# 关于AI芯片架构的争论，GPU好还是TPU好？

2017-05-31 唐杉

## 具体到AI应用，是不是可以说TPU就比GPU好，或者反之呢？

“This tight coupling of TPU2 accelerators to processors is much different than the 4:1 to 6:1 ratios typical for GPU accelerators in deep learning training tasks. The low 2:1 ratio suggests that Google kept the design philosophy used in the original TPU: “the TPU is closer in spirit to an FPU (floating-point unit) coprocessor than it is to a GPU.” The processor is still doing a lot of work in Google’s TPU2 architecture, but it is offloading all its matrix math to the TPU2.”

## 另一方面，硬件架构是取得竞争优势的门槛吗？

“Under The Hood Of Google’s TPU2 Machine Learning Clusters”，这篇文章最后这样说：

“There is not enough information yet about Google’s TPU2 stamp behavior to reliably compare it to merchant accelerator products like Nvidia’s new “Volta” generation. The architectures are simply too different to compare without benchmarking both architectures on the same task. Comparing peak FP16 performance is like comparing the performance of two PCs with different processor, memory, storage, and graphics options based solely on the frequency of the processor.”

“That said, we believe the real contest is not at the chip level. The challenge is scaling out compute accelerators to exascale proportions. Nvidia is taking its first steps with NVLink and pursuing greater accelerator independence from the processor. Nvidia is growing its software infrastructure and workload base up from single GPUs to clusters of GPUs.”

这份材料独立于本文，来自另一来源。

@[simp] theorem State.endSessions_frame (s : State) (cause : Nat) (at_ : EndWhen) :
    (s.endSessions cause at_).now = s.now ∧ (s.endSessions cause at_).boot = s.boot ∧ (s.endSessions cause at_).vin = s.vin ∧
    (s.endSessions cause at_).box = s.box ∧ (s.endSessions cause at_).eyes = s.eyes ∧ (s.endSessions cause at_).par = s.par ∧
    (s.endSessions cause at_).fn = s.fn ∧ (s.endSessions cause at_).tab = s.tab ∧ (s.endSessions cause at_).pwr = s.pwr ∧
    (s.endSessions cause at_).thm = s.thm ∧ (s.endSessions cause at_).mem = s.mem ∧ (s.endSessions cause at_).cmp = s.cmp ∧
    (s.endSessions cause at_).nv = s.nv ∧ (s.endSessions cause at_).ras = s.ras ∧ (s.endSessions cause at_).pipe = s.pipe ∧
    (s.endSessions cause at_).prk = s.prk ∧ (s.endSessions cause at_).apq = s.apq ∧ (s.endSessions cause at_).pnl = s.pnl ∧
    (s.endSessions cause at_).bob = s.bob ∧ (s.endSessions cause at_).sel = s.sel ∧ (s.endSessions cause at_).hl = s.hl ∧
    (s.endSessions cause at_).tat = s.tat ∧ (s.endSessions cause at_).free = s.free ∧ (s.endSessions cause at_).pending = s.pending := by
  unfold State.endSessions
  repeat' split
  all_goals simp

@[simp] theorem State.raiseEndEvents_frame (s : State) (atProfile : Bool) :
    (s.raiseEndEvents atProfile).now = s.now ∧ (s.raiseEndEvents atProfile).boot = s.boot ∧ (s.raiseEndEvents atProfile).vin = s.vin ∧
    (s.raiseEndEvents atProfile).box = s.box ∧ (s.raiseEndEvents atProfile).eyes = s.eyes ∧ (s.raiseEndEvents atProfile).par = s.par ∧
    (s.raiseEndEvents atProfile).fn = s.fn ∧ (s.raiseEndEvents atProfile).tab = s.tab ∧ (s.raiseEndEvents atProfile).pwr = s.pwr ∧
    (s.raiseEndEvents atProfile).thm = s.thm ∧ (s.raiseEndEvents atProfile).mem = s.mem ∧ (s.raiseEndEvents atProfile).cmp = s.cmp ∧
    (s.raiseEndEvents atProfile).nv = s.nv ∧ (s.raiseEndEvents atProfile).ras = s.ras ∧ (s.raiseEndEvents atProfile).pipe = s.pipe ∧
    (s.raiseEndEvents atProfile).prk = s.prk ∧ (s.raiseEndEvents atProfile).apq = s.apq ∧ (s.raiseEndEvents atProfile).pnl = s.pnl ∧
    (s.raiseEndEvents atProfile).bob = s.bob ∧ (s.raiseEndEvents atProfile).sel = s.sel ∧ (s.raiseEndEvents atProfile).hl = s.hl ∧
    (s.raiseEndEvents atProfile).tat = s.tat ∧ (s.raiseEndEvents atProfile).free = s.free ∧ (s.raiseEndEvents atProfile).pending = s.pending := by
  unfold State.raiseEndEvents
  simp

@[simp] theorem State.endSpace_frame (s : State) (src : Word) :
    (s.endSpace src).now = s.now ∧ (s.endSpace src).boot = s.boot ∧ (s.endSpace src).vin = s.vin ∧ (s.endSpace src).box = s.box ∧
    (s.endSpace src).eyes = s.eyes ∧ (s.endSpace src).par = s.par ∧ (s.endSpace src).fn = s.fn ∧ (s.endSpace src).tab = s.tab ∧
    (s.endSpace src).pwr = s.pwr ∧ (s.endSpace src).thm = s.thm ∧ (s.endSpace src).mem = s.mem ∧ (s.endSpace src).cmp = s.cmp ∧ (s.endSpace src).nv = s.nv ∧
    (s.endSpace src).ras = s.ras ∧ (s.endSpace src).pipe = s.pipe ∧ (s.endSpace src).prk = s.prk ∧ (s.endSpace src).apq = s.apq ∧
    (s.endSpace src).pnl = s.pnl ∧ (s.endSpace src).bob = s.bob ∧ (s.endSpace src).sel = s.sel ∧ (s.endSpace src).hl = s.hl ∧ (s.endSpace src).tat = s.tat ∧
    (s.endSpace src).free = s.free ∧ (s.endSpace src).pending = s.pending := by
  unfold State.endSpace
  simp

“Google chose to scale out its original TPU as a coprocessor directly linked to a processor. The TPU2 can also scale out as a direct 2:1 accelerator for processors. However, the TPU2 hyper-mesh programming model doesn’t appear to have a workload that can scale well. Yet. Google is looking for third-party help to find workloads that scale with TPU2 architecture.”